Mark Bastille Day With a Movie | The American Spectator

Mark Bastille Day With a Movie
by
Humphrey Bogart and Ingrid Bergman in “Casablanca” (IMDB.com)

Recommendations for the day’s special screenings, this being France’s national day, when a mob went to the detention center at the Bastille fortress on the east side of Paris, decapitated the warden, and started something that seems to have no end in sight.

Double feature: Jean Renoir’s La Marseillaise (1938), one of the most lyrical, but least known, films of the master who made the Great War classic Grande Illusion (1937). The latter film also suggests placing Stanley Kubrick’s Paths of Glory (1957) on the program, by way getting a sober perspective on the danger of military machines gone mad; you see this in the contrast between the heroism of the colonel played by Kirk Douglas and the abysmal cynicism of the brass against whose cruelty he tries to save his men.

Michael Curtiz’s Casablanca (1942), a salute to French patriotism, still has universal appeal. To be sure, said patriotism needed some help from its friends to do the job, but then so did ours, and the Bogart–Bergman classic reminds us that the Free France Forces owed much to Americans, and to the African rifles who filled the ranks of the legendary DDB, the second armored division that fought its way from the Brazzaville to Paris.

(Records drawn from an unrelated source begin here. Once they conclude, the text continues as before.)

/-- Settles O1: the control registers' fields are 0 in the reset state, `ALPHA` has no storage, and
no written bit is set. -/
theorem resetRegisters : Obligations.ResetRegisters := by
  unfold Obligations.ResetRegisters
  refine ⟨rfl, statusWord_zero, rfl, ctrlWord_zero, fun _ => rfl, fun r hr => ?_⟩
  rw [isWritten_of_written_none rfl, hr, Bool.not_true]

end Sys2Proof.Machine
end

section
/-! One access of the window as a step (spec/20_memory.md R52 to R57). -/

namespace Sys2Proof.Machine

/-! Every command, and so every legal write, answers a next state. -/

theorem exec_answers (i : Instr) (s : State) : ∃ t, exec i s = .next t := by
  cases i <;> exact ⟨_, rfl⟩

theorem runCommand_answers (w : Word) (s : State) : ∃ t, runCommand w s = .next t := by
  unfold runCommand
  cases decode w with
  | instr i => exact exec_answers i _
  | illegal reason => exact ⟨_, rfl⟩

theorem performWrite_answers (off : Offset) (v : Word) (s : State) :
    ∃ t, performWrite off v s = .next t := by
  unfold performWrite
  split
  · exact runCommand_answers v s
  · exact ⟨_, rfl⟩

/-! An action faults exactly when it is not well formed. -/

@[simp] theorem wellFormed_read (width : Width) (off : Offset) :
    (HostAction.read width off).wellFormed = accessLegal width off := by
  rw [Bool.eq_iff_iff]
  simp [HostAction.wellFormed, accessLegal_iff, aligned_iff]

@[simp] theorem wellFormed_write (width : Width) (off : Offset) (v : Word) :
    (HostAction.write width off v).wellFormed = accessLegal width off := by
  rw [Bool.eq_iff_iff]
  simp [HostAction.wellFormed, accessLegal_iff, aligned_iff]

theorem perform_eq_busError_iff (a : HostAction) (s : State) :
    perform a s = .fault .busError ↔ a.wellFormed = false := by
  cases a with
  | reset => simp [perform, HostAction.wellFormed]
  | read width off => cases hl : accessLegal width off <;> simp [perform, hl]
  | write width off v =>
    obtain ⟨t, ht⟩ := performWrite_answers off v s
    cases hl : accessLegal width off <;> simp [perform, hl, ht]

/-! The step that takes a given action. -/

section
variable {s : State} {rest : List HostAction} {off : Offset} {v : Word}

theorem step_of_host {a : HostAction} (h : s.host = a :: rest) :
    step s = perform a (withHost rest s) := by
  simp [step, stepHost, h]

theorem step_read (ha : off.toNat % 4 = 0) (h : s.host = .read .w32 off :: rest) :
    step s = .next (hostRead off (withHost rest s)) := by
  rw [step_of_host h, perform, if_pos ((accessLegal_iff _ _).mpr ⟨rfl, ha⟩)]

/-- A write of any word but `CMD` only stores (R58). -/
theorem step_write (ha : off.toNat % 4 = 0) (hc : off ≠ offsetOf .cmd)
    (h : s.host = .write .w32 off v :: rest) :
    step s = .next (hostWrite off v (withHost rest s)) := by
  rw [step_of_host h, perform, if_pos ((accessLegal_iff _ _).mpr ⟨rfl, ha⟩), performWrite, if_neg hc]

theorem hostRead_reserved (h : regAt off = none) :
    hostRead off s = { s with reads := s.reads ++ [0#32] } := by
  simp [hostRead, h]

theorem hostWrite_reserved (h : regAt off = none) : hostWrite off v s = s := by
  simp [hostWrite, h]

@[simp] theorem hostWrite_offsetOf (r : Reg) : hostWrite (offsetOf r) v s = writeReg r v s := by
  simp [hostWrite]

theorem ne_offsetOf_of_reserved (h : regAt off = none) (r : Reg) : off ≠ offsetOf r := by
  rintro rfl
  simp at h

theorem writeReg_readOnly {r : Reg} (hr : r = .status ∨ r = .errchar ∨ ∃ k, r = .alpha k) :
    writeReg r v s = s := by
  obtain rfl | rfl | ⟨k, rfl⟩ := hr <;> rfl

theorem step_write_reg {r : Reg} (hr : r ≠ .cmd) (h : s.host = .write .w32 (offsetOf r) v :: rest) :
    step s = .next (writeReg r v (withHost rest s)) := by
  rw [step_write (offsetOf_aligned r) (mt offsetOf_eq_cmd.mp hr) h, hostWrite_offsetOf]

end

/-- Settles O52: of the actions, `perform` faults those that are not well formed, and the first
action of the host's list is the one performed. -/
theorem busErrors : Obligations.BusErrors := by
  unfold Obligations.BusErrors
  intro s rest a h
  rw [step_of_host h, perform_eq_busError_iff]

/-- Settles O53: no register answers at a reserved offset, so a read gives 0 and a write is neither
stored nor a command. -/
theorem reservedOffsets : Obligations.ReservedOffsets := by
  unfold Obligations.ReservedOffsets
  intro s rest off ha hn
  refine ⟨fun h => ?_, fun v h => ?_⟩
  · rw [step_read ha h, hostRead_reserved hn]
    rfl
  · rw [step_write ha (ne_offsetOf_of_reserved hn _) h, hostWrite_reserved hn]
    rfl

/-- Settles O54: storing a word in a read-only register is no change, and none of them is `CMD`. -/
theorem readOnlyWrites : Obligations.ReadOnlyWrites := by
  unfold Obligations.ReadOnlyWrites
  intro s rest r v hr h
  have hc : r ≠ .cmd := by
    rintro rfl
    simp at hr
  rw [step_write_reg hc h, writeReg_readOnly hr]
  rfl

end Sys2Proof.Machine
end

section
/-! A written word read back (spec/20_memory.md R57). -/

namespace Sys2Proof.Machine

/-- The low `b` bits of a vector, zero-extended, are a mask of it. -/
theorem zero_append_extractLsb' {a b : Nat} (v : BitVec (a + b)) :
    0#a ++ v.extractLsb' 0 b = v &&& BitVec.ofNat (a + b) (2 ^ b - 1) := by
  apply BitVec.eq_of_getLsbD_eq
  intro i hi
  have mask : (BitVec.ofNat (a + b) (2 ^ b - 1)).getLsbD i = decide (i < b) := by
    simp only [BitVec.getLsbD_ofNat, hi, Nat.testBit_two_pow_sub_one, decide_true, Bool.true_and]
  rw [BitVec.getLsbD_append, BitVec.getLsbD_and, mask]
  by_cases h : i < b <;> simp [h]

/-- A field that reaches past the end of a vector is filled with zeros. -/
theorem extractLsb'_past_end {lo a b : Nat} (x : BitVec (lo + b)) :
    x.extractLsb' lo (a + b) = 0#a ++ x.extractLsb' lo b := by
  apply BitVec.eq_of_getLsbD_eq
  intro i hi
  rw [BitVec.getLsbD_append, BitVec.getLsbD_extractLsb', BitVec.getLsbD_extractLsb']
  by_cases h : i < b
  · simp [h, hi]
  · have past : x.getLsbD (lo + i) = false := BitVec.getLsbD_of_ge _ _ (by omega)
    simp [h, past]

/-- The low bits of a replaced field read back as far as the vector reaches. -/
theorem extractLsb'_splice_low {n m : Nat} (v : BitVec n) (lo : Nat) (x : BitVec m) {k : Nat}
    (hk : k ≤ m) (hn : lo + k ≤ n) : (splice v lo x).extractLsb' lo k = x.extractLsb' 0 k := by
  apply BitVec.eq_of_getLsbD_eq
  intro i hi
  have h : lo + i < n ∧ lo ≤ lo + i ∧ lo + i < lo + m := by omega
  rw [BitVec.getLsbD_extractLsb', splice_getLsbD, if_pos h, Nat.add_sub_cancel_left]
  simp

section
variable (s : State) (v : Word)

/-- `PAY0` has 16 bits of `PAY` below its reserved bits (R27). -/
theorem readReg_pay0 : readReg s (.pay 0) = 0#16 ++ s.pay.extractLsb' 64 16 :=
  extractLsb'_past_end (lo := 64) (a := 16) (b := 16) s.pay

theorem readReg_writeReg_ctrl : readReg (writeReg .ctrl v s) .ctrl = v &&& 1#32 :=
  zero_append_extractLsb' (a := 31) (b := 1) v

theorem writeReg_pay0_pay : (writeReg (.pay 0) v s).pay.extractLsb' 64 16 = v.extractLsb' 0 16 :=
  extractLsb'_splice_low s.pay 64 v (by decide) (by decide)

theorem readReg_writeReg_pay0 : readReg (writeReg (.pay 0) v s) (.pay 0) = v &&& 0xFFFF#32 := by
  rw [readReg_pay0, writeReg_pay0_pay]
  exact zero_append_extractLsb' (a := 16) (b := 16) v

/-- A read-write register without reserved bits reads a written word back whole. -/
theorem readReg_writeReg_whole {r : Reg} (hs : r ≠ .status) (he : r ≠ .errchar)
    (ha : ∀ k, r ≠ .alpha k) (hc : r ≠ .ctrl) (hp : r ≠ .pay 0) :
    readReg (writeReg r v s) r = v := by
  cases r with
  | status | errchar | ctrl => contradiction
  | alpha k => exact absurd rfl (ha k)
  | cmd | buflen | strlen | pstrlen => rfl
  | val w => exact extractLsb'_splice_self _ _ _ (by omega)
  | timeh | timel => exact extractLsb'_splice_self _ _ _ (by decide)
  | pay w =>
    have hw : w.val ≠ 0 := fun e => hp (congrArg Reg.pay (Fin.ext e))
    exact extractLsb'_splice_self _ _ _ (by omega)
  | buf w => exact (bufWord_setBufWord s.buf w w v).trans (if_pos rfl)
  | str i | pstr i => exact Vector.getElem_set_self _

end

/-- Settles O55: a field replaced by a word reads back as that word, cut to the bits that `CTRL` and
`PAY0` store. -/
theorem writtenWordReadsBack : Obligations.WrittenWordReadsBack := by
  unfold Obligations.WrittenWordReadsBack
  intro s v
  refine ⟨fun r hs he ha => ⟨?_, ?_⟩, ?_, ?_, rfl, writeReg_pay0_pay s v⟩
  · split
    next hc => rw [hc, readReg_writeReg_ctrl]
    next hc =>
      split
      next hp => rw [hp, readReg_writeReg_pay0]
      next hp => exact readReg_writeReg_whole s v hs he ha hc hp
  · simp [isWritten_writeReg, hs, he, ha]
  · exact extractLsb'_append_upper 0#31 s.tspol 1 31 (by decide)
  · rw [readReg_pay0, extractLsb'_append_upper _ _ _ _ (by decide)]
    rfl

end Sys2Proof.Machine
end

section
/-! The command word (spec/30_encoding.md R80 to R83): which words are commands, and the step that
writes one that is not. -/

namespace Sys2Proof.Machine

/-! The reserved field and the operation number alone say whether a word is a command. -/

theorem opcode_range (i : Instr) : 1 ≤ (opcode i).toNat ∧ (opcode i).toNat ≤ 11 := by
  cases i <;> decide

theorem commandWordWellFormed_iff (w : Word) :
    commandWordWellFormed w = true ↔
      rsvdField w = 0#24 ∧ 1 ≤ (opField w).toNat ∧ (opField w).toNat ≤ 11 := by
  simp [commandWordWellFormed, rsvdField, opField, and_assoc]

/-- A word that passes the check is the command that its operation number names. -/
theorem decode_of_wellFormed {w : Word} (h : commandWordWellFormed w = true) :
    ∃ i, decode w = .instr i ∧ opcode i = opField w := by
  obtain ⟨hrsvd, hlow, hhigh⟩ := (commandWordWellFormed_iff w).mp h
  obtain ⟨i, hd, -, hop⟩ | ⟨-, hr⟩ | ⟨-, -, hout⟩ := decode_cases w
  · exact ⟨i, hd, hop.symm⟩
  · contradiction
  · omega

/-- A word that fails the check is no command. -/
theorem decode_of_not_wellFormed {w : Word} (h : ¬commandWordWellFormed w = true) :
    ∃ r, decode w = .illegal r := by
  obtain ⟨i, -, hrsvd, hop⟩ | ⟨hd, -⟩ | ⟨hd, -⟩ := decode_cases w
  · exact absurd ((commandWordWellFormed_iff w).mpr ⟨hrsvd, hop ▸ opcode_range i⟩) h
  · exact ⟨_, hd⟩
  · exact ⟨_, hd⟩

/-- Settles O8: the check of a command word holds in the second of the three cases and fails in
the other two. -/
theorem decodeTotal : Obligations.DecodeTotal := by
  unfold Obligations.DecodeTotal
  intro w
  refine ⟨fun hrsvd => ?_, fun hrsvd => ⟨fun hop => ?_, fun hop => ?_⟩⟩
  · exact decode_of_not_wellFormed fun h => hrsvd ((commandWordWellFormed_iff w).mp h).1
  · exact decode_of_wellFormed ((commandWordWellFormed_iff w).mpr ⟨hrsvd, hop⟩)
  · exact decode_of_not_wellFormed fun h => hop ((commandWordWellFormed_iff w).mp h).2

section
variable {s : State} {rest : List HostAction} {w : Word}

/-- A write of `CMD` runs its word (R64). -/
theorem step_write_cmd (h : s.host = .write .w32 (offsetOf .cmd) w :: rest) :
    step s = runCommand w (withHost rest s) := by
  rw [step_of_host h, perform, if_pos (accessLegal_offsetOf _), performWrite, if_pos rfl]

theorem runCommand_illegal {r : IllegalWord} (h : decode w = .illegal r) :
    runCommand w s = .next (raise .illegalCommand 0#5 0#32 (writeReg .cmd w s)) := by
  simp [runCommand, h]

/-- `OP` 0x00 and 0x0C to 0xFF are the operation numbers of no command (R83). -/
theorem not_wellFormed_of_illegal_fields
    (h : rsvdField w ≠ 0#24 ∨ opField w = 0x00#8 ∨ 0x0C#8 ≤ opField w) :
    ¬commandWordWellFormed w = true := by
  rw [commandWordWellFormed_iff]
  rintro ⟨hrsvd, hlow, hhigh⟩
  obtain hr | hzero | hge := h
  · exact hr hrsvd
  · simp [hzero] at hlow
  · have : 12 ≤ (opField w).toNat := hge
    omega

end

/-- Settles O11: the word decodes to no command, so the step stores it and raises the error. -/
theorem illegalCommandStep : Obligations.IllegalCommandStep := by
  unfold Obligations.IllegalCommandStep
  intro s rest w hhost hw
  obtain ⟨r, hd⟩ := decode_of_not_wellFormed (not_wellFormed_of_illegal_fields hw)
  exact ⟨_, (step_write_cmd hhost).trans (runCommand_illegal hd), reports_raise _ _ _ _, rfl⟩

end Sys2Proof.Machine
end

section
/-! The alphabet as the host reads it (spec/30_encoding.md R86). -/

namespace Sys2Proof.Machine

/-- The codes of the 32 digits in order are the alphabet's codes (R86). -/
theorem map_code_digits :
    (List.finRange 32).map (fun k => code (BitVec.ofNat 5 k.val)) = alphabetCodes := by decide

/-- Settles O4: `ALPHA[k]` reads as the code of digit `k` in every state. -/
theorem alphabetTable : Obligations.AlphabetTable := by
  unfold Obligations.AlphabetTable
  exact fun _ => map_code_digits

end Sys2Proof.Machine
end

Actually, it is better to watch Renoir’s film last, seeing as how upbeat it is. And yet, and yet, in these troubled times, see also (at midnight, to show what follows revolution), the Abel Gance classic, Napoleon (1927). It being a silent, you can play Mark Knopfler’s “Done with Bonaparte” as accompaniment.

Get the popcorn — excuse me, the pate de foie gras and the champagne — and tomorrow, let us all go for a screening of The Alamo at the drive-in.